### DIRECTIONS FOR THIS TASK
Copy exactly, please, each line of the data below until the line that contains "toBytes 8 (sl.loads" has been copied, beginning at the top.

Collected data
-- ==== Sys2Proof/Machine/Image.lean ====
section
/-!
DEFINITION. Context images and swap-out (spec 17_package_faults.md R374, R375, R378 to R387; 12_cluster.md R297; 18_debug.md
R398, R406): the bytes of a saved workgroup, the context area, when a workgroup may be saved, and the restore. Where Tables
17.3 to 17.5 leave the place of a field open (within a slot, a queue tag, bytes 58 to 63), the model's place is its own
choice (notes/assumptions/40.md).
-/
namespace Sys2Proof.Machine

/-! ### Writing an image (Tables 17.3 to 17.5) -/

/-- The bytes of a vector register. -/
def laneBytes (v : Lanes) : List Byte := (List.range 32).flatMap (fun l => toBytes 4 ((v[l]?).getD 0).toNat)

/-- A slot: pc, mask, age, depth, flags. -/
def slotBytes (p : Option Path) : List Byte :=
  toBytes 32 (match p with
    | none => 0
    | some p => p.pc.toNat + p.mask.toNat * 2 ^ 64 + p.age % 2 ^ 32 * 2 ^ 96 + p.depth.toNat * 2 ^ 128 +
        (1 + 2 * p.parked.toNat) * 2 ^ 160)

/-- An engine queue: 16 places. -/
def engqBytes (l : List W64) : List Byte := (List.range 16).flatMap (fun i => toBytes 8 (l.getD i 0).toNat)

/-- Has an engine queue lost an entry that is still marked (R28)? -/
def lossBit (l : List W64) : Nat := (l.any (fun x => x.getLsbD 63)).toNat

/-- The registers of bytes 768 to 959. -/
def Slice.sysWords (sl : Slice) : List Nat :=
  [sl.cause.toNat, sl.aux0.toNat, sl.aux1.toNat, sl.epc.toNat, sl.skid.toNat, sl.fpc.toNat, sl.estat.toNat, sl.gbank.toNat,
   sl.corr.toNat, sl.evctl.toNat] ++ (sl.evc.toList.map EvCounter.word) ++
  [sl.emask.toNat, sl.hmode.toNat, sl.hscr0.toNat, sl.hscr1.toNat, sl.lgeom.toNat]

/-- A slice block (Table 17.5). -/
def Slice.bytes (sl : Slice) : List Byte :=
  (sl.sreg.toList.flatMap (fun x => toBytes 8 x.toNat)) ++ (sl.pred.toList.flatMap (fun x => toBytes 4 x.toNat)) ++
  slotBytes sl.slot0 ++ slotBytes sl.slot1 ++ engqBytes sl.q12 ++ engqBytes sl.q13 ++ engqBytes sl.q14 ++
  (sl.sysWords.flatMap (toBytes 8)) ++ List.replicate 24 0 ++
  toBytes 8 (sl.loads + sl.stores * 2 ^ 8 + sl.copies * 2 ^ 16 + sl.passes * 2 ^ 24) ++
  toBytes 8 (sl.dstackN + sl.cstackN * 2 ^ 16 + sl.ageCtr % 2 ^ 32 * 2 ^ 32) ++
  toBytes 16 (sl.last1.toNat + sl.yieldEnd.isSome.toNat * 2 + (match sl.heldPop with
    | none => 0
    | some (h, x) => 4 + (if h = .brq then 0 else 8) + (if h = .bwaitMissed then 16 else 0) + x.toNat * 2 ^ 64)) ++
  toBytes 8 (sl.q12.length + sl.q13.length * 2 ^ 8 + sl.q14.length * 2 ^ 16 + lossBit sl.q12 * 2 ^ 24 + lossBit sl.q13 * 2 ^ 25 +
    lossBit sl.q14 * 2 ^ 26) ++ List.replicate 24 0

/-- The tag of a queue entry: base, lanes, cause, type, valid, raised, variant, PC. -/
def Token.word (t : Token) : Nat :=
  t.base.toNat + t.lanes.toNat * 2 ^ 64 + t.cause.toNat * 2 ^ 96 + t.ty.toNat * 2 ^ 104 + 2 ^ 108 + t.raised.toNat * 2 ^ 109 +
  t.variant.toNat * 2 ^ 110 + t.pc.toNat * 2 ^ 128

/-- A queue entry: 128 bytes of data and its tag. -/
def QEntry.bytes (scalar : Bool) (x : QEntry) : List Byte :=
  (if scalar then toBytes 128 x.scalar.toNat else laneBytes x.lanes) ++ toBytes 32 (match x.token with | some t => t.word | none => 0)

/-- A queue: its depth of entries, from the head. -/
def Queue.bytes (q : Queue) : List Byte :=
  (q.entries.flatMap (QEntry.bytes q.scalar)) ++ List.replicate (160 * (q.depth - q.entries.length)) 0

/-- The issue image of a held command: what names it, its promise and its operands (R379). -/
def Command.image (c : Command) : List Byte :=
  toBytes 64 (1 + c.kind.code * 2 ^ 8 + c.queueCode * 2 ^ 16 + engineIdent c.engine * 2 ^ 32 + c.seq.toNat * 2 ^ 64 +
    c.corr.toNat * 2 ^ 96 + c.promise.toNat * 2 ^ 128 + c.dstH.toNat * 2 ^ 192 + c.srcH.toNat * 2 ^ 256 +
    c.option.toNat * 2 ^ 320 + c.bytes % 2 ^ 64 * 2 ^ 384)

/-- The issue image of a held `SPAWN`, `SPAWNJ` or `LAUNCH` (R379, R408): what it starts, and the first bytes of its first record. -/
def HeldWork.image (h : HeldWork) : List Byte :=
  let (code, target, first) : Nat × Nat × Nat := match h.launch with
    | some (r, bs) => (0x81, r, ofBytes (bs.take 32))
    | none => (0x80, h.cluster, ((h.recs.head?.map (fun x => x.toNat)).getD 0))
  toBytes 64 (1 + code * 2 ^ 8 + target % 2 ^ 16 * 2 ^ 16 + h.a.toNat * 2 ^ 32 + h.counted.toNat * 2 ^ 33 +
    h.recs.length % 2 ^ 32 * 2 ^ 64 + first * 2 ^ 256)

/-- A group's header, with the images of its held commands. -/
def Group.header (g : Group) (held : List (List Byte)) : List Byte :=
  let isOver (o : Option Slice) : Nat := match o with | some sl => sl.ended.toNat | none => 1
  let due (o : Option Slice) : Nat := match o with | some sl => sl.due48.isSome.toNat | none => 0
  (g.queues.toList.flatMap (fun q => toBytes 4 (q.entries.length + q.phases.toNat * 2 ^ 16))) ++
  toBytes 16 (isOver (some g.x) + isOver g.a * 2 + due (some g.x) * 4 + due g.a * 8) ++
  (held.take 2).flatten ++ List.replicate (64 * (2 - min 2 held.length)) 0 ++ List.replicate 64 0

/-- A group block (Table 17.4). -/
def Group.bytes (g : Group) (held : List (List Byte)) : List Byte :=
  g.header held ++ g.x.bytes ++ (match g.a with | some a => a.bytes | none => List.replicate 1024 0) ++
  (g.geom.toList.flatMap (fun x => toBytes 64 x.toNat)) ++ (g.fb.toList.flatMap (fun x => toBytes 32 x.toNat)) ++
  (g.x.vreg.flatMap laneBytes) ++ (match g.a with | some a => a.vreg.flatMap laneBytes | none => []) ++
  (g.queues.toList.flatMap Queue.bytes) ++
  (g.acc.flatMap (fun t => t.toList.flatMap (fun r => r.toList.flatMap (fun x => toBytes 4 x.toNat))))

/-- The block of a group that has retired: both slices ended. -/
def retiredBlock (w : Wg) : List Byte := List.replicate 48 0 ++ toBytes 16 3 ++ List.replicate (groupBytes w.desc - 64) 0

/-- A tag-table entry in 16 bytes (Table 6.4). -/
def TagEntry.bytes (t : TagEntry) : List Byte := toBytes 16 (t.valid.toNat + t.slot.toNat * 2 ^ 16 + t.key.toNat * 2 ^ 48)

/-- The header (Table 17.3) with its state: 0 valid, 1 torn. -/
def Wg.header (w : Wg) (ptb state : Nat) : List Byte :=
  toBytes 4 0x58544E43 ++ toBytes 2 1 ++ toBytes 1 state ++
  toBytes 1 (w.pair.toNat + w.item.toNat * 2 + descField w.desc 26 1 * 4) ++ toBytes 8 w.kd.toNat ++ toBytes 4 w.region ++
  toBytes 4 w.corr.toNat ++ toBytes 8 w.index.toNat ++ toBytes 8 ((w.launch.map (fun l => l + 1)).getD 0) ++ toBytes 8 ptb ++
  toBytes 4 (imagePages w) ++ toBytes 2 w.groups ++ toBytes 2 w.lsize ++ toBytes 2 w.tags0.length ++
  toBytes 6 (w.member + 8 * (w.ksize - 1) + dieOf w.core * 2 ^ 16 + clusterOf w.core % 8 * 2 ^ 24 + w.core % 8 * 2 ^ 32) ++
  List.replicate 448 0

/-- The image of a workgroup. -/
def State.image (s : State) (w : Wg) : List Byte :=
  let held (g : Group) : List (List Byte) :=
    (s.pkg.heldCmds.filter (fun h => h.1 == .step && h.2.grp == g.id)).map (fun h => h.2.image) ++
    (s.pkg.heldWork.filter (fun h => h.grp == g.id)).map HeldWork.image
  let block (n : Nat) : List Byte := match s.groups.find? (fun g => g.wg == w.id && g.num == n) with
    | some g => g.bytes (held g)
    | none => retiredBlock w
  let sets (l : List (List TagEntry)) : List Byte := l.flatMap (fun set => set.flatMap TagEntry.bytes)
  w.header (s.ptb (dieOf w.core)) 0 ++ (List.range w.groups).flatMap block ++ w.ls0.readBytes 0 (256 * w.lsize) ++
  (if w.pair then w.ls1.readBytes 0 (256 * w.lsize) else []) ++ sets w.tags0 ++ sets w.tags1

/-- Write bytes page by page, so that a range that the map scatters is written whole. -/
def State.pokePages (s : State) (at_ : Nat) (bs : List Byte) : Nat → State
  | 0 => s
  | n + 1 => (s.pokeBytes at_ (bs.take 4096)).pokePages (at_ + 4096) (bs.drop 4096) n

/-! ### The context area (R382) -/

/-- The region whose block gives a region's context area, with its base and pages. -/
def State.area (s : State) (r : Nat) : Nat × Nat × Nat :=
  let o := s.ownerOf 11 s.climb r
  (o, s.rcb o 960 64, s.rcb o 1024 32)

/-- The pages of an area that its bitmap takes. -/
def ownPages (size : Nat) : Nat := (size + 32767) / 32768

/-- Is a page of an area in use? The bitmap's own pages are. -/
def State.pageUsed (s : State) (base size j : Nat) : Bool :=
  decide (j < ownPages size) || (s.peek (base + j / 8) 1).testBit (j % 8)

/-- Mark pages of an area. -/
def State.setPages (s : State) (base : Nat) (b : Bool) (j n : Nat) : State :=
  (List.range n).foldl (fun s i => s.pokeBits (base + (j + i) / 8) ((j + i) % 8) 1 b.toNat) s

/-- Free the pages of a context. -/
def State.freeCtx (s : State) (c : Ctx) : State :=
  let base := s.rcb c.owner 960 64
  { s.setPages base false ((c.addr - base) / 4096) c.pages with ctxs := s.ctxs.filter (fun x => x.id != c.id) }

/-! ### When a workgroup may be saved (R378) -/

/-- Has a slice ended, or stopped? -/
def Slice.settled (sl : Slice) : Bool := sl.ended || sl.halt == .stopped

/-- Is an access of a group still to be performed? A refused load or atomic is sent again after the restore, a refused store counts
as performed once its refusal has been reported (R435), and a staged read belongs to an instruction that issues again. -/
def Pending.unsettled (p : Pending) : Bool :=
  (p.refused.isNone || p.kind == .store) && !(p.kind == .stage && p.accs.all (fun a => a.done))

### EXERCISE ANSWER
-- ==== Sys2Proof/Machine/Image.lean ====
section
/-!
DEFINITION. Context images and swap-out (spec 17_package_faults.md R374, R375, R378 to R387; 12_cluster.md R297; 18_debug.md
R398, R406): the bytes of a saved workgroup, the context area, when a workgroup may be saved, and the restore. Where Tables
17.3 to 17.5 leave the place of a field open (within a slot, a queue tag, bytes 58 to 63), the model's place is its own
choice (notes/assumptions/40.md).
-/
namespace Sys2Proof.Machine

/-! ### Writing an image (Tables 17.3 to 17.5) -/

/-- The bytes of a vector register. -/
def laneBytes (v : Lanes) : List Byte := (List.range 32).flatMap (fun l => toBytes 4 ((v[l]?).getD 0).toNat)

/-- A slot: pc, mask, age, depth, flags. -/
def slotBytes (p : Option Path) : List Byte :=
  toBytes 32 (match p with
    | none => 0
    | some p => p.pc.toNat + p.mask.toNat * 2 ^ 64 + p.age % 2 ^ 32 * 2 ^ 96 + p.depth.toNat * 2 ^ 128 +
        (1 + 2 * p.parked.toNat) * 2 ^ 160)

/-- An engine queue: 16 places. -/
def engqBytes (l : List W64) : List Byte := (List.range 16).flatMap (fun i => toBytes 8 (l.getD i 0).toNat)

/-- Has an engine queue lost an entry that is still marked (R28)? -/
def lossBit (l : List W64) : Nat := (l.any (fun x => x.getLsbD 63)).toNat

/-- The registers of bytes 768 to 959. -/
def Slice.sysWords (sl : Slice) : List Nat :=
  [sl.cause.toNat, sl.aux0.toNat, sl.aux1.toNat, sl.epc.toNat, sl.skid.toNat, sl.fpc.toNat, sl.estat.toNat, sl.gbank.toNat,
   sl.corr.toNat, sl.evctl.toNat] ++ (sl.evc.toList.map EvCounter.word) ++
  [sl.emask.toNat, sl.hmode.toNat, sl.hscr0.toNat, sl.hscr1.toNat, sl.lgeom.toNat]

/-- A slice block (Table 17.5). -/
def Slice.bytes (sl : Slice) : List Byte :=
  (sl.sreg.toList.flatMap (fun x => toBytes 8 x.toNat)) ++ (sl.pred.toList.flatMap (fun x => toBytes 4 x.toNat)) ++
  slotBytes sl.slot0 ++ slotBytes sl.slot1 ++ engqBytes sl.q12 ++ engqBytes sl.q13 ++ engqBytes sl.q14 ++
  (sl.sysWords.flatMap (toBytes 8)) ++ List.replicate 24 0 ++
  toBytes 8 (sl.loads + sl.stores * 2 ^ 8 + sl.copies * 2 ^ 16 + sl.passes * 2 ^ 24) ++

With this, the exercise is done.